Front. Hum. Neurosci., 20 December 2016
Sec. Speech and Language
This article is part of the Research Topic Language beyond words: the neuroscience of accent View all 14 articles

Editorial: Language beyond Words: The Neuroscience of Accent

  • 1Department of Spanish Language, University of Malaga, Malaga, Spain
  • 2Department of Linguistics and Literary Studies, Clinical and Experimental Neurolinguistics, Vrije Universiteit Brussel, Brussels, Belgium
  • 3Department of Neurology and Memory Clinic, ZNA Middelheim General Hospital Antwerp, Antwerp, Belgium
  • 4Cognitive Neurology and Aphasia Unit and Cathedra ARPA of Aphasia, Centro de Investigaciones Médico-Sanitarias, Instituto de Investigación Biomédica de Málaga, University of Malaga, Malaga, Spain
  • 5Department of Psychobiology and Methodology of Behavioural Sciences, Faculty of Psychology, University of Malaga, Malaga, Spain

Editorial on the Research Topic
Language beyond Words: The Neuroscience of Accent

Introduction

Speakers differ not only in the number of languages they master, but also in the accents they impart. Indeed, accent is an essential component of our identity to the extent that in many cases our social adscription to specific groups and our judgements about others are based on accent. The relevance of accent was often dismissed by many linguists for a large part of the twentieth century. However, today it is widely acknowledged that spoken language does not exist without an accent. There are, however, some circumstances under which speakers are unable to modulate accent properly. In fact, many late learners of a second language are unable to acquire the native-like accent in the new language, and some individuals with discrete brain lesions in the speech production network or neuropsychiatric problems may change or lose their regional accent or acquire a peculiar accent, which gives raise to what we know as foreign accent syndrome (FAS).

The evidence that accent is extremely relevant both socially and linguistically is reflected by an increased interest of neuroscientists. An important aspect to advance our understanding on the neuroscience of accent is to gain further knowledge on the large-scale set of neural structures that modulate the reception and production of accents. Several populations are germane for the study of accent. One special group is composed of healthy late learners of a second language; another group consists of subjects who are unable to acquire their native pronunciation and instead speak with a foreign accent. Finally, other cases of interest for this Research Topic are patients with accent changes due to psychiatric disorders (psychogenic FAS) or neurological conditions and its variants (neurogenic FAS). Although pathological changes in accent have been considered rare, a growing number of cases are appearing in the literature. In the past decade, neuroscience has made a huge leap in developing new instrumental techniques for studying speech production (e.g., computer-assisted pronunciation training systems) and many labs worldwide are also using modern neuroimaging to explore the neural mechanisms underlying accent.
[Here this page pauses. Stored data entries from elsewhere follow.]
-- ==== Sys2Proof/Machine/Walker.lean ====
section
/-! DEFINITION. The chain walkers' steps at each completion (R3 to R11, R24), and failed accesses (R16). -/

namespace Sys2Proof.Machine

/-! ### Breaks (R11) -/

/-- A chain record that has broken: both flags clear, the timer stopped (R10, R11). -/
def ChainRec.broken (r : ChainRec) : ChainRec :=
  { r with state := .broken, rescanPending := false, rewindPending := false, rescanTimer := .stopped, phase := .rest,
           card := {} }

/-- The record being written is held unmarked after a failed write; a copy of an evicted one is dropped (R24). -/
def Mailbox.unmark (m : Mailbox) : Mailbox :=
  { m with holding := m.holding.map (fun r => { r with beingWritten := false }), reportCopy := none }

/-- A break of the Report chain leaves no record marked as being written (R24). -/
def Mailbox.unmarkIf (m : Mailbox) (c : Chain) : Mailbox := if c = .report then m.unmark else m

/-- A chain becomes BROKEN (R11). The chain is the source instance of the raise; a cursor on the anchor is given as 0
(assumption log 40). -/
def Part.breakChain (p : Part) (c : Chain) (phase : BreakPhase) : Part :=
  let r := p.mbx.chains.get c
  let m := (p.mbx.unmarkIf c).setChain c r.broken
  { p with mbx := { m with attention := { m.attention with chainBroken := true } } }.raise
    { kind := .chainBroken, source := { block := .mailboxPort, inst := chainNumber c },
      items := [.large (r.cursor.getD 0), .small (breakPhaseCode phase)] }

/-! ### Moves (R7, R10) -/

/-- A chain would park (R7, R10). -/
def Part.parkChain (p : Part) (c : Chain) (w : Wait) : Part := { p with mbx := p.mbx.park p c w }

/-- No record is held on the Report chain, so no card is marked TAKEN there (R7, R8, R10). -/
def Mailbox.noRecord (m : Mailbox) (c : Chain) : Bool := c == .report && m.holding.isEmpty

/-- The cursor moves to a valid card, which is walked from its header read (R6, R8). -/
def Part.walkTo (p : Part) (c : Chain) (a : Word) : Part := { p with mbx := p.mbx.readHeader c a .headerRead }

/-- The cursor moves to a valid card, which is walked; a Report chain with no record held parks on it unread (R7, R10). -/
def Part.moveTo (p : Part) (c : Chain) (a : Word) : Part :=
  if p.mbx.noRecord c then
    { p with mbx := p.mbx.setChain c { p.mbx.chains.get c with cursor := some a } }.parkChain c .record
  else p.walkTo c a

/-- A card address the chain is to go to is valid for the base as it stands (R1). -/
def Part.validAddress (p : Part) (a : Word) : Bool :=
  match p.mbx.base with
  | some b => validCard b a
  | none => false

/-- A chain follows a next-card address: zero parks it, an invalid one breaks it, a valid one is gone to as `go` says
(R7, R8). -/
def Part.follow (p : Part) (c : Chain) (next : Word) (go : Part → Chain → Word → Part) : Part :=
  if next = 0 then p.parkChain c .link
  else if p.validAddress next then go p c next
  else p.breakChain c .link

/-- The link of a finished card: a pending rewind reads the anchor in its place (R7, R10). -/
def Part.followFinished (p : Part) (c : Chain) (next : Word) : Part :=
  if (p.mbx.chains.get c).rewindPending then { p with mbx := p.mbx.readAnchor c } else p.follow c next Part.moveTo

/-- An anchor entry has been read (R10). -/
def Part.takeAnchor (p : Part) (c : Chain) (entry : Word) : Part :=
  if entry = 0 then
    { p with mbx := p.mbx.setChain c { p.mbx.chains.get c with cursor := none } }.parkChain c .link
  else if p.validAddress entry then p.moveTo c entry
  else p.breakChain c .anchor

/-! ### Writes of a card (R3, R187) -/

/-- The address of the card in hand. -/
def ChainRec.address (r : ChainRec) : Word := r.cursor.getD 0

/-- A walker's record takes its next phase, and the access it needs is placed. -/
def Part.walk (p : Part) (c : Chain) (r : ChainRec) (a : Access) : Part :=
  { p with mbx := (p.mbx.setChain c r).place a }

/-- TAKEN is written (R3, R187). -/
def Part.writeTaken (p : Part) (c : Chain) (h : Header) : Part :=
  let r := p.mbx.chains.get c
  p.walk c { r with phase := .takenWrite, card := { header := h } }
    { op := .takenWrite c, addr := r.address, len := 1, data := [ownerWord ownerTaken .none (headerCheck h)] }

/-- The result detail is written (R3). -/
def Part.writeDetail (p : Part) (c : Chain) : Part :=
  let r := p.mbx.chains.get c
  p.walk c { r with phase := .detailWrite }
    { op := .detailWrite c, addr := r.address + 16, len := 1, data := [r.card.detail] }

/-- The owner field and result code are written (R3, R187). -/
def Part.writeOwner (p : Part) (c : Chain) : Part :=
  let r := p.mbx.chains.get c
  let owner := if r.card.result = .ok then ownerDone else ownerRefused
  p.walk c { r with phase := .ownerWrite }
    { op := .ownerWrite c, addr := r.address, len := 1, data := [ownerWord owner r.card.result (headerCheck r.card.header)] }

/-- The next burst of returned data, or the detail when none is left (R3, R14). -/
def Part.writeData (p : Part) (c : Chain) : Part :=
  let r := p.mbx.chains.get c
  let burst := r.card.dataLeft.take 16
  if burst = [] then p.writeDetail c
  else
    p.walk c { r with phase := .dataWrite }
      { op := .dataWrite c, addr := r.address + 20 + word (4 * r.card.dataDone), len := burst.length, data := burst }

/-- A card is decided: its outcome is kept and its writes begin (R3). -/
def Part.finish (p : Part) (c : Chain) (v : Verdict) : Part :=
  let r := p.mbx.chains.get c
  let card := { r.card with result := v.result, detail := v.detail, dataLeft := v.data, dataDone := 0 }
  { p with mbx := p.mbx.setChain c { r with card := card } }.writeData c

/-! ### The generic checks (R4) -/

/-- The checks of R4 on a card whose payload has been read, and its owner's decision (R6). -/
def Part.verdictOn (p : Part) (c : Chain) : Part × Verdict :=
  let card := (p.mbx.chains.get c).card
  let check := cardCheck card.header.word1 card.payload
  if check ≠ headerCheck card.header then refuse p .badCheck check
  else
    match cardKind c (headerKind card.header) with
    | none => refuse p .badKind
    | some k =>
      if p.mode = .halt ∧ c = .control ∧ !k.inHalt then refuse p .notInMode
      else p.own k { payload := card.payload, tag := card.header.tag }

/-- A card with its payload read is decided and finished (R4, R6). -/
def Part.judgeCard (p : Part) (c : Chain) : Part :=
  let d := p.verdictOn c
  d.1.finish c d.2

/-- The next payload burst, or the checks when the payload is whole (R4, R14). -/
def Part.readPayload (p : Part) (c : Chain) : Part :=
  let r := p.mbx.chains.get c
  let got := r.card.payload.length
  if headerLength r.card.header ≤ got then p.judgeCard c
  else
    p.walk c { r with phase := .payloadRead }
      { op := .payloadRead c, addr := r.address + 20 + word (4 * got), len := min 16 (headerLength r.card.header - got), data := [] }

/-- A payload that R4 and R24 refuse: above 124 words, or running past the window. -/
def Part.badPayload (p : Part) (c : Chain) : Bool :=
  let r := p.mbx.chains.get c
  decide (124 < headerLength r.card.header) || runsPast (p.mbx.base.getD 0) r.address (headerLength r.card.header)

/-- A Control or Setup card marked TAKEN (R4). -/
def Part.checkLength (p : Part) (c : Chain) : Part :=
  if p.badPayload c then p.finish c { result := .badLength } else p.readPayload c

/-! ### Report cards (R24) -/

/-- The oldest held record is marked as being written. -/
def markOldest : List ReportRec → List ReportRec
  | [] => []
  | r :: rs => { r with beingWritten := true } :: rs

/-- A POSTED report card takes the oldest held record, if it fits (R24). -/
def Part.fillReport (p : Part) : Part :=
  match p.mbx.holding with
  | [] => p.parkChain .report .record
  | oldest :: _ =>
    let r := p.mbx.chains.report
    let ws := reportWords oldest
    if p.badPayload .report || decide (headerLength r.card.header < ws.length) then p.finish .report { result := .badLength }
    else
      { p with mbx := { p.mbx with holding := markOldest p.mbx.holding } }.finish .report
        { result := .ok, detail := word ws.length, data := ws }

/-- The record whose card is written DONE leaves the list (R22, R23, R24). -/
def Mailbox.reportDone (m : Mailbox) : Mailbox :=
  let written := m.holding.filter (·.beingWritten)
  { m with
    holding := m.holding.filter (fun r => !r.beingWritten),
    written := m.written + word (written.map (·.repeats)).sum,
    reportCopy := none,
    attention := { m.attention with reportWritten := true } }

/-! ### Completions -/

/-- The access in flight is a walker's and its walker is in the phase that made it. -/
def Mailbox.completes (m : Mailbox) (c : Chain) (op : PortOp) (phase : WalkPhase) : Bool :=
  m.inFlightIs op && (m.chains.get c).phase == phase

/-- The port is free. -/
def Part.freePort (p : Part) : Part := { p with mbx := p.mbx.freePort }

/-- Completion of an anchor-entry read (R10). -/
def Part.anchorDone (p : Part) (c : Chain) (entry : Word) : Part :=
  if p.mbx.completes c (.anchorRead c) .anchorRead then p.freePort.takeAnchor c entry else p

/-- A header read that looks at the owner field (R6, R8). -/
def Part.byOwner (p : Part) (c : Chain) (h : Header) : Part :=
  if headerPosted h then
    if p.mbx.noRecord c then p.parkChain c .record else p.writeTaken c h
  else p.parkChain c .owner

/-- What a header read does, by what it was made for (R6, R8). -/
def Part.takeHeader (p : Part) (c : Chain) (h : Header) (phase : WalkPhase) : Part :=
  match phase with
  | .headerRead => p.byOwner c h
  | .rescanRead .link => p.follow c h.next Part.walkTo
  | .rescanRead .owner => p.byOwner c h
  | .rescanRead .record => p.byOwner c h
  | .rest | .anchorRead | .takenWrite | .payloadRead | .dataWrite | .detailWrite | .ownerWrite => p

/-- A phase in which a header read is awaited. -/
def WalkPhase.readsHeader : WalkPhase → Bool
  | .headerRead => true
  | .rescanRead _ => true
  | .rest | .anchorRead | .takenWrite | .payloadRead | .dataWrite | .detailWrite | .ownerWrite => false

/-- Completion of a header read (R6, R8). -/
def Part.headerDone (p : Part) (c : Chain) (h : Header) : Part :=
  let phase := (p.mbx.chains.get c).phase
  if p.mbx.inFlightIs (.headerRead c) && phase.readsHeader then p.freePort.takeHeader c h phase else p

/-- Completion of a TAKEN write (R4, R6, R24). -/
def Part.takenDone (p : Part) (c : Chain) : Part :=
  if p.mbx.completes c (.takenWrite c) .takenWrite then
    if c = .report then p.freePort.fillReport else p.freePort.checkLength c
  else p

/-- A card with more of its payload read. -/
def ChainRec.addPayload (r : ChainRec) (ws : List Word) : ChainRec :=
  { r with card := { r.card with payload := r.card.payload ++ ws } }

/-- The words of the access in flight. -/
def Mailbox.burstLength (m : Mailbox) : Nat := (m.port.inFlight.map (·.len)).getD 0

/-- Completion of a payload burst (R4, R14); a word list of another length is no completion of it (assumption log 3). -/
def Part.payloadDone (p : Part) (c : Chain) (ws : List Word) : Part :=
  if p.mbx.completes c (.payloadRead c) .payloadRead && ws.length == p.mbx.burstLength then
    let p := p.freePort
    { p with mbx := p.mbx.setChain c ((p.mbx.chains.get c).addPayload ws) }.readPayload c
  else p

/-- A card with one burst of its data written. -/
def ChainRec.dropData (r : ChainRec) : ChainRec :=
  { r with card := { r.card with dataLeft := r.card.dataLeft.drop 16, dataDone := r.card.dataDone + 16 } }

/-- Completion of a write of returned data (R3). -/
def Part.dataDone (p : Part) (c : Chain) : Part :=
  if p.mbx.completes c (.dataWrite c) .dataWrite then
    let p := p.freePort
    { p with mbx := p.mbx.setChain c (p.mbx.chains.get c).dropData }.writeData c
  else p

/-- Completion of a detail write (R3). -/
def Part.detailDone (p : Part) (c : Chain) : Part :=
  if p.mbx.completes c (.detailWrite c) .detailWrite then p.freePort.writeOwner c else p

/-- A report card has been written DONE (R24). -/
def Part.reportWritten (p : Part) (c : Chain) : Part :=
  if c = .report ∧ (p.mbx.chains.get c).card.result = .ok then { p with mbx := p.mbx.reportDone } else p

/-- Completion of the final owner write: the card is finished (R7). -/
def Part.ownerDone (p : Part) (c : Chain) : Part :=
  if p.mbx.completes c (.ownerWrite c) .ownerWrite then
    let next := (p.mbx.chains.get c).card.header.next
    (p.freePort.reportWritten c).followFinished c next
  else p

/-- Completion of a demand read (R17). -/
def Part.demandDone (p : Part) (s v c : Word) : Part :=
  if p.mbx.inFlightIs .demandRead then p.freePort.deliver (.read s v c) else p

/-- The mirror writer's part of the mirror write in flight. -/
def Mailbox.mirrorInFlight (m : Mailbox) : Option PortOp :=
  match m.port.inFlight with
  | some a => if a.op.requester = .mirror then some a.op else none
  | none => none

/-- Completion of a mirror burst (R19). -/
def Part.mirrorDone (p : Part) : Part :=
  match p.mbx.mirrorInFlight with
  | some op => p.freePort.mirrorNext op
  | none => p

/-! ### Failed accesses (R16) -/

/-- The phase at which a chain breaks when a walker's access fails (R11). -/
def PortOp.breakPhase : PortOp → BreakPhase
  | .anchorRead _ => .anchor
  | .headerRead _ => .headerRead
  | .takenWrite _ => .takenWrite
  | .payloadRead _ => .payloadRead
  | .demandRead | .dataWrite _ | .detailWrite _ | .ownerWrite _ | .mirrorFirst | .mirrorBody _ | .mirrorLast => .resultWrite

/-- What a failed access does to its requester (R16). -/
def Part.failed (p : Part) (op : PortOp) : Part :=
  match op.chain with
  | some c => p.breakChain c op.breakPhase
  | none => if op = .demandRead then p.deliver .failed else p.mirrorEnd

/-- MEMORY_PORT; the requester is the source instance (R16). -/
def Part.raiseMemoryPort (p : Part) (a : Access) : Part :=
  p.raise { kind := .memoryPort, source := { block := .mailboxPort, inst := requesterNumber a.op.requester },
            items := [.large a.addr] }

/-- A record being written is unmarked when an access of the Report walker fails (R24). -/
def Mailbox.unmarkFor (m : Mailbox) (op : PortOp) : Mailbox := if op.chain = some .report then m.unmark else m

/-- The access in flight fails (R16). No rule orders the MEMORY_PORT raise against what the failure does to the requester: the
raise, with any FAULT_STATE claim and cut frame it brings, goes before a chain breaks and before the governor judges a failed
demand read and makes its frame (R17, R130, R137; assumption log 13). -/
def Part.accessFails (p : Part) : Part :=
  match p.mbx.port.inFlight with
  | none => p
  | some a => ({ p with mbx := p.mbx.freePort.unmarkFor a.op }.raiseMemoryPort a).failed a.op

/-- Expiry of a chain's rescan timer (R8). -/
def Part.rescanExpired (p : Part) (c : Chain) : Part := { p with mbx := p.mbx.startRescan c }

/-- The port, free, grants a waiting request (R15). -/
def Part.grant (p : Part) : Part := { p with mbx := p.mbx.grantNext }

/-- Expiry of the mirror interval (R18). -/
def Part.mirrorInterval (p : Part) : Part := p.restartMirror.mirrorStart

end Sys2Proof.Machine
end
Contributions to the Current Research Topic

The 13 articles compiled in this Frontiers Research Topic bring together experimental and theoretical research that links the brain with the phenomena of accent processing and accent change in second language learning as well as in neurological and psychiatric patients. We believe that the full list of papers provides a comprehensive update of the current state-of-the-art on accent in normal and pathological conditions.
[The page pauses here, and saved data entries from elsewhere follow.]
-- ==== Sys2Proof/Machine/ContactEvents.lean ====
section
/-! DEFINITION. The events of the contact inputs and the drive outputs (R38 to R46). -/

namespace Sys2Proof.Machine

/-- CONTACT_RAW_CHANGE: the voltage at a sensed input, which gives its raw level by the sense type (R39, R40, R42). -/
def execContactRawChange (input : InputNo) (voltage : PinVoltage) (s : State) : Host.Outcome State Fault Refusal :=
  s.event (·.pinSensed input voltage)

/-- DEBOUNCE_EXPIRY (R40, R41). -/
def execDebounceExpiry (input : InputNo) (s : State) : Host.Outcome State Fault Refusal :=
  s.event (fun p => p.onExpiry (p.input input).debounce (·.debounced input))

/-- CLEANING_PULSE_END (R41). -/
def execCleaningPulseEnd (input : InputNo) (s : State) : Host.Outcome State Fault Refusal :=
  s.event (fun p => p.onExpiry (p.input input).cleaning (·.cleaningDone input))

/-- POLL_TIMER_EXPIRY (R43). -/
def execPollTimerExpiry (pins : Vector PinVoltage 16) (s : State) : Host.Outcome State Fault Refusal :=
  s.event (fun p => p.onExpiry p.contacts.pollTimer (·.polled pins))

/-- SECOND_SAMPLE (R43, R184). -/
def execSecondSample (pins : Vector PinVoltage 16) (s : State) : Host.Outcome State Fault Refusal :=
  s.event (fun p => p.onExpiry p.contacts.secondTimer (·.secondSampled pins))

/-- READBACK_CHANGE (R46). -/
def execReadbackChange (output : OutputNo) (on : Bool) (s : State) : Host.Outcome State Fault Refusal :=
  s.event (·.readbackChange output on)

/-- MISMATCH_TIMER_EXPIRY (R46). -/
def execMismatchTimerExpiry (output : OutputNo) (s : State) : Host.Outcome State Fault Refusal :=
  s.event (fun p => p.onExpiry (p.output output).mismatch (·.outputFails output))

end Sys2Proof.Machine
end

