-- ==== Sys2Proof/Safety.lean ====
section
/-! DEFINITION. The words in which statements about the machine are made: what an event leaves unchanged, and the
properties that every step keeps. -/

namespace Sys2Proof.Machine

/-! ### Frames -/

/-- The pieces of the part that a frame speaks about. -/
inductive Piece
  | now | mode | lastReset | keptPoles
  | base | command | attention | chains | port | reports | mirror
  | tables | links | send | contacts | outputs
  | line | budget | poles | zones
  | inhibit | setpoint | demand | replies
  | aux | records | collector | alarms | free
deriving DecidableEq, Repr

/-- The line's own record without the budget, the grants and the last demanded excess. -/
def Line.own (l : Line) : Line := { l with budget := {}, grants := Vector.replicate 12 none, lastDemanded := 0 }

/-- Two states of the part agree on a piece. -/
def Part.same (p q : Part) : Piece → Prop
  | .now => q.now = p.now
  | .mode => q.mode = p.mode
  | .lastReset => q.lastReset = p.lastReset
  | .keptPoles => q.keptPoles = p.keptPoles
  | .base => q.mbx.base = p.mbx.base
  | .command => q.mbx.outcome = p.mbx.outcome ∧ q.mbx.missing = p.mbx.missing
  | .attention => q.mbx.attention = p.mbx.attention
  | .chains => q.mbx.chains = p.mbx.chains
  | .port => q.mbx.port = p.mbx.port
  | .reports => q.mbx.holding = p.mbx.holding ∧ q.mbx.reportCopy = p.mbx.reportCopy ∧ q.mbx.raised = p.mbx.raised
      ∧ q.mbx.written = p.mbx.written ∧ q.mbx.dropped = p.mbx.dropped
  | .mirror => q.mbx.mirror = p.mbx.mirror
  | .tables => q.tables = p.tables
  | .links => q.links = p.links
  | .send => q.send = p.send
  | .contacts => q.contacts = p.contacts
  | .outputs => q.outputs = p.outputs
  | .line => q.line.own = p.line.own
  | .budget => q.line.budget = p.line.budget ∧ q.line.grants = p.line.grants ∧ q.line.lastDemanded = p.line.lastDemanded
  | .poles => q.poles = p.poles
  | .zones => q.zones = p.zones
  | .inhibit => q.gov.inhibit = p.gov.inhibit ∧ q.gov.armed = p.gov.armed
  | .setpoint => q.gov.setpoint = p.gov.setpoint ∧ q.gov.counter = p.gov.counter ∧ q.gov.replyWait = p.gov.replyWait
  | .demand => q.gov.period = p.gov.period ∧ q.gov.lastFresh = p.gov.lastFresh ∧ q.gov.held = p.gov.held
      ∧ q.gov.stale = p.gov.stale
  | .replies => q.gov.misses = p.gov.misses ∧ q.gov.goodRun = p.gov.goodRun ∧ q.gov.inverter = p.gov.inverter
      ∧ q.gov.actual = p.gov.actual
  | .aux => q.aux = p.aux
  | .records => q.faults.recs = p.faults.recs
  | .collector => q.faults.state = p.faults.state ∧ q.faults.alertTimer = p.faults.alertTimer
  | .alarms => q.faults.lampHold = p.faults.lampHold ∧ q.faults.buzzerHold = p.faults.buzzerHold
      ∧ q.faults.lampFallback = p.faults.lampFallback ∧ q.faults.buzzerFallback = p.faults.buzzerFallback
  | .free => q.freeUses = p.freeUses

/-- Only the named pieces have changed from `p` to `q`. -/
def Part.onlyChanges (changed : List Piece) (p q : Part) : Prop := ∀ x, x ∉ changed → p.same q x

/-! ### What a kind of event may change -/

/-- A change of collector state, with its claim, its report and the read the report may start on the Report chain (R162). -/
def collectorPieces : List Piece := [.collector, .inhibit, .setpoint, .send, .attention, .reports, .chains, .port]

/-- A fault raised (R158 to R166). -/
def raisePieces : List Piece := collectorPieces ++ [.records, .alarms, .outputs]

/-- A break of a chain (R11). -/
def breakPieces : List Piece := raisePieces

/-- A shed demand, or a class shed (R62, R150 to R152). -/
def shedPieces : List Piece := [.outputs, .records, .budget, .aux, .reports, .chains, .port]

/-- A change of line state with its notices (R59). -/
def linePieces : List Piece := shedPieces ++ [.line, .poles, .zones]

/-- The same with a fault raised. -/
def lineRaisePieces : List Piece := linePieces ++ raisePieces

/-- A pole event with its notices and claims (R90, R91). -/
def polePieces : List Piece := lineRaisePieces ++ [.keptPoles]

/-- The same with a free value drawn. -/
def poleFreePieces : List Piece := polePieces ++ [.free]

/-- A computation of the governor, or a status reply (R129 to R143). -/
def govPieces : List Piece := raisePieces ++ [.demand, .replies]

/-- An event of the Auxiliary Scheduler. -/
def auxPieces : List Piece := shedPieces ++ raisePieces

/-- A frame delivered, or a contact change delivered. -/
def eventPieces : List Piece := polePieces ++ [.free, .demand, .replies, .contacts, .links]

/-- A card handled by its owner, without a change of mode. -/
def cardPieces : List Piece := polePieces ++ [.free, .tables, .contacts]

/-! ### Properties that every step keeps -/

/-- The reports raised since the last reset are accounted for, modulo 2³² (R23); at most 16 records are held (R21). -/
def Mailbox.accounted (m : Mailbox) : Prop :=
  m.raised = m.written + m.dropped + word (m.holding.map (·.repeats)).sum ∧ m.holding.length ≤ 16

/-- FAULT_STATE is in the inhibit set while the collector is in FAULT and only then (R135), and the governor is ARMED only
while the set is empty (R138). -/
def Part.guarded (p : Part) : Prop :=
  (p.gov.inhibit.faultState = true ↔ p.faults.state = .fault) ∧ (p.gov.armed = true → p.gov.inhibit.empty = true)

/-- The interlock of traction with the mode and the collector: `guarded`, and MODE is in the inhibit set outside RUN and
only there (R135). -/
def Part.interlocked (p : Part) : Prop := (p.gov.inhibit.mode = true ↔ p.mode ≠ .run) ∧ p.guarded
Studies in Healthy Subjects

New Models of Accent Processing

The neural basis of accent is a hot topic in neuroscience research, yet so far there are only a handful of theories of how the brain learns a new accent. Simmonds takes advantage of the theory proposed by Jarvis (2004) on vocal motor learning in songbirds and humans. In this hypothesis and theory article, Simmonds proposes that accent learning depends on the early development of variability in the networks governing the production of each speech sound, an argument which favors accurate acquisition of native-like pronunciation of different languages. She concludes that the vocal learning pathway is less susceptible to variability in late learners of a second language (a sensitive period) than in early learners, because in the latter group this pathway is easily recruited allowing rapid accent learning. In their contribution, Adank et al. examine the neural bases of accented-speech perception. This mini-review aims to integrate the neural architecture of processing accented speech in a single model that incorporates key neural areas dealing with auditory and phonological processing, sensorimotor mapping, and cognitive control processes. Together, Simmonds and Adank et al.'s provocative proposals shed a new light on the production and perception of accent. Their viewpoints may open new avenues in the study of accent acquisition in healthy late L2 learners as well as in the remediation of pathological changes in accent.

Learning a New Accent

Christiner and Reiterer investigate the influence of mastering musical skills (as instrumentalists or as vocalists) on the ability to imitate a foreign accent. They show that both instrumentalists and vocalists outperform non-musicians and, not surprisingly, vocalists show superior performance than instrumentalists. This study suggests that intensive vocal and singing training may accelerate foreign accent acquisition processes. Two articles in the current Research Topic used functional magnetic resonance imaging (fMRI) or event-related potentials (ERPs) to assess the neural correlates of accent production and perception. Ghazi-Saidi et al. tested naming of phonologically and semantically similar words (cognates) across two languages (French: “piano”; Spanish: “piano”) using experimental linguistic and neuroimaging methods. They show that the native speakers of French struggled to produce cognates with the Spanish accent although L2 lexical learning was consolidated at the phonological and semantic levels. Note that attempts to produce cognates with new accents were cognitively and anatomically demanding as f MRI revealed upregulation of the left dorsal insula, a cortical region which plays key role in accent processing. Romero-Rivas et al. evaluate changes in real time processing of native- and foreign-accented speech with ERPs during language comprehension in healthy subjects. This study reveals fast compensatory processing modifications (lexical-semantic levels, linguistic reanalysis) in signal amplitude after brief exposure to foreign-accented speech.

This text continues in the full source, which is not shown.